Analysis and Findings

 

Legislative Framework

[16]       The migratory birds convention is an agreement between Canada and the United States which recognizes the necessity for international corporation to protect migratory birds from the many threats they face during annual migration. The MBCA sets out Canada’s plan to ensure conservation of the migratory bird population by regulating potentially harmful human activities within the country. Among other tools, the Act authorizes the issue of its permits to regulate activities which affect migratory birds such as hunting, agriculture, scientific research, and taxidermy.

[17]       Possession of a migratory bird is broadly prohibited, as set out in the s. 5 of the MBCA below:

Prohibition

 

5 Except as authorized by the regulations, no person shall, without lawful excuse,

 

(a) be in possession of a migratory bird or nest; or

 

(b) buy, sell, exchange, or give a migratory or nest or make it the subject of a commercial transaction.

Interdiction relative aux oiseaux migrateurs et à leurs nids

 

5 Sauf conformément aux règlements, nul ne peut, sans excuse valable :

 

(a) avoir en sa possession un oiseau migrateur ou son nid;

 

(b) acheter, vendre, échanger ou donner un oiseau migrateur ou son nid, ou en faire le commerce.

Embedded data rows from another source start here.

-- ==== Sys2Proof/Laws/State.lean ====
section
/-! SUPPORT. Laws of the state's updates: for each update, every field it leaves alone, and what the unit it changes
reads as. -/

namespace Sys2Proof.Machine

/-! ## setLane -/

@[simp] theorem State.setLane_warps (s : State) (l : Nat) (x : Lane) : (s.setLane l x).warps = s.warps := rfl
@[simp] theorem State.setLane_cores (s : State) (l : Nat) (x : Lane) : (s.setLane l x).cores = s.cores := rfl
@[simp] theorem State.setLane_blocks (s : State) (l : Nat) (x : Lane) : (s.setLane l x).blocks = s.blocks := rfl
@[simp] theorem State.setLane_pairs (s : State) (l : Nat) (x : Lane) : (s.setLane l x).pairs = s.pairs := rfl
@[simp] theorem State.setLane_tiles (s : State) (l : Nat) (x : Lane) : (s.setLane l x).tiles = s.tiles := rfl
@[simp] theorem State.setLane_groups (s : State) (l : Nat) (x : Lane) : (s.setLane l x).groups = s.groups := rfl
@[simp] theorem State.setLane_launches (s : State) (l : Nat) (x : Lane) : (s.setLane l x).launches = s.launches := rfl
@[simp] theorem State.setLane_dies (s : State) (l : Nat) (x : Lane) : (s.setLane l x).dies = s.dies := rfl
@[simp] theorem State.setLane_feeds (s : State) (l : Nat) (x : Lane) : (s.setLane l x).feeds = s.feeds := rfl
@[simp] theorem State.setLane_cur (s : State) (l : Nat) (x : Lane) : (s.setLane l x).cur = s.cur := rfl
@[simp] theorem State.setLane_mem (s : State) (l : Nat) (x : Lane) : (s.setLane l x).mem = s.mem := rfl
@[simp] theorem State.setLane_hbm (s : State) (l : Nat) (x : Lane) : (s.setLane l x).hbm = s.hbm := rfl
@[simp] theorem State.setLane_writes (s : State) (l : Nat) (x : Lane) : (s.setLane l x).writes = s.writes := rfl
@[simp] theorem State.setLane_dirty (s : State) (l : Nat) (x : Lane) : (s.setLane l x).dirty = s.dirty := rfl
@[simp] theorem State.setLane_generations (s : State) (l : Nat) (x : Lane) : (s.setLane l x).generations = s.generations := rfl
@[simp] theorem State.setLane_copies (s : State) (l : Nat) (x : Lane) : (s.setLane l x).copies = s.copies := rfl
@[simp] theorem State.setLane_granted (s : State) (l : Nat) (x : Lane) : (s.setLane l x).granted = s.granted := rfl
@[simp] theorem State.setLane_ops (s : State) (l : Nat) (x : Lane) : (s.setLane l x).ops = s.ops := rfl
@[simp] theorem State.setLane_tlb (s : State) (l : Nat) (x : Lane) : (s.setLane l x).tlb = s.tlb := rfl
@[simp] theorem State.setLane_seals (s : State) (l : Nat) (x : Lane) : (s.setLane l x).seals = s.seals := rfl
@[simp] theorem State.setLane_arrivals (s : State) (l : Nat) (x : Lane) : (s.setLane l x).arrivals = s.arrivals := rfl
@[simp] theorem State.setLane_roots (s : State) (l : Nat) (x : Lane) : (s.setLane l x).roots = s.roots := rfl
@[simp] theorem State.setLane_images (s : State) (l : Nat) (x : Lane) : (s.setLane l x).images = s.images := rfl
@[simp] theorem State.setLane_sems (s : State) (l : Nat) (x : Lane) : (s.setLane l x).sems = s.sems := rfl
@[simp] theorem State.setLane_upsets (s : State) (l : Nat) (x : Lane) : (s.setLane l x).upsets = s.upsets := rfl
@[simp] theorem State.setLane_errors (s : State) (l : Nat) (x : Lane) : (s.setLane l x).errors = s.errors := rfl
@[simp] theorem State.setLane_rowTimes (s : State) (l : Nat) (x : Lane) : (s.setLane l x).rowTimes = s.rowTimes := rfl
@[simp] theorem State.setLane_repairRows (s : State) (l : Nat) (x : Lane) : (s.setLane l x).repairRows = s.repairRows := rfl
@[simp] theorem State.setLane_sparesUsed (s : State) (l : Nat) (x : Lane) : (s.setLane l x).sparesUsed = s.sparesUsed := rfl
@[simp] theorem State.setLane_links (s : State) (l : Nat) (x : Lane) : (s.setLane l x).links = s.links := rfl
@[simp] theorem State.setLane_minVersion (s : State) (l : Nat) (x : Lane) : (s.setLane l x).minVersion = s.minVersion := rfl
@[simp] theorem State.setLane_firmware (s : State) (l : Nat) (x : Lane) : (s.setLane l x).firmware = s.firmware := rfl
@[simp] theorem State.setLane_hostUp (s : State) (l : Nat) (x : Lane) : (s.setLane l x).hostUp = s.hostUp := rfl
@[simp] theorem State.setLane_inService (s : State) (l : Nat) (x : Lane) : (s.setLane l x).inService = s.inService := rfl
@[simp] theorem State.setLane_boots (s : State) (l : Nat) (x : Lane) : (s.setLane l x).boots = s.boots := rfl
@[simp] theorem State.setLane_gt (s : State) (l : Nat) (x : Lane) : (s.setLane l x).gt = s.gt := rfl
@[simp] theorem State.setLane_skew (s : State) (l : Nat) (x : Lane) : (s.setLane l x).skew = s.skew := rfl
@[simp] theorem State.setLane_cycles (s : State) (l : Nat) (x : Lane) : (s.setLane l x).cycles = s.cycles := rfl
@[simp] theorem State.setLane_cycleRem (s : State) (l : Nat) (x : Lane) : (s.setLane l x).cycleRem = s.cycleRem := rfl
@[simp] theorem State.setLane_clock (s : State) (l : Nat) (x : Lane) : (s.setLane l x).clock = s.clock := rfl
@[simp] theorem State.setLane_hot (s : State) (l : Nat) (x : Lane) : (s.setLane l x).hot = s.hot := rfl
@[simp] theorem State.setLane_nextId (s : State) (l : Nat) (x : Lane) : (s.setLane l x).nextId = s.nextId := rfl
@[simp] theorem State.setLane_freeCtr (s : State) (l : Nat) (x : Lane) : (s.setLane l x).freeCtr = s.freeCtr := rfl
@[simp] theorem State.setLane_lastRead (s : State) (l : Nat) (x : Lane) : (s.setLane l x).lastRead = s.lastRead := rfl
@[simp] theorem State.setLane_turn (s : State) (l : Nat) (x : Lane) : (s.setLane l x).turn = s.turn := rfl
@[simp] theorem State.setLane_turns (s : State) (l : Nat) (x : Lane) : (s.setLane l x).turns = s.turns := rfl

[18]       Contravention of s.5 is an offence according to s.13(1)(a) of the MBCA with potential penalties described in s.13(2). Additionally, a violation of the MBCA is subject to the procedure in EVAMPA, which provides that administrative monetary penalties may be imposed and calculated in accordance with the formulas set out in the EVAMP Regulations.

[19]       As is clear from s.13.09 of the MBCA below, the purposes for punishing those who violate the Act are intended to deter such conduct and promote the multi-faceted importance of migratory birds in Canada:

Fundamental purpose of sentencing

 

13.09 The fundamental purpose of sentencing for offences under this Act is to contribute, in light of the longstanding recognition of the social, cultural, environmental importance of migratory birds, to respect for the law protecting and conserving migratory birds and their nests through the imposition of just sanctions that have has their objectives:

  

a)  To deter the offender and any other person from committing offences under the Act;

 

b)  To denounce unlawful conduct those damages or creates a risk of damage to migratory birds and their nests; and

 

c)  To reenforce the “Polluter Pays” principle and to restore migratory birds and their habitats.

 

Objectif premier de la détermination de la peine

 

13.09 La détermination des peines relatives aux infractions à la présente loi a pour objectif premier de contribuer, compte tenu de la reconnaissance de longue date de l’importance sociale, culturelle et environnementale des oiseaux migrateurs, au respect des lois visant la protection et la conservation des oiseaux migrateurs et de leurs nids. Cet objectif est atteint par l’imposition de sanctions justes visant ce qui suit:

 

a) dissuader le contrevenant et toute autre personne de commettre des infractions à la présente loi;

 

b)  dénoncer les comportements illégaux causant des dommages ou des risques de dommages aux oiseaux migrateurs ou à leurs nids;

 

c)  renforcer le principe de pollueur-payeur et rétablir les oiseaux migrateurs et leurs habitats.

[20]       The fact that permits are issued for activities that might be harmful to migratory birds (such as hunting) demonstrates that balance can be established and maintained in the complicated milieu of environmental protection. While the overall purpose of the MBCA is to protect and preserve migratory bird populations and their habitats, threats, harms, and competing interests can never be eliminated entirely. In this context, wildlife officers make decisions about how best to discharge their responsibilities and uphold the law. Often, officers encounter novel situations, and must exercise discretion while relying on their training and experience to achieve protective outcomes.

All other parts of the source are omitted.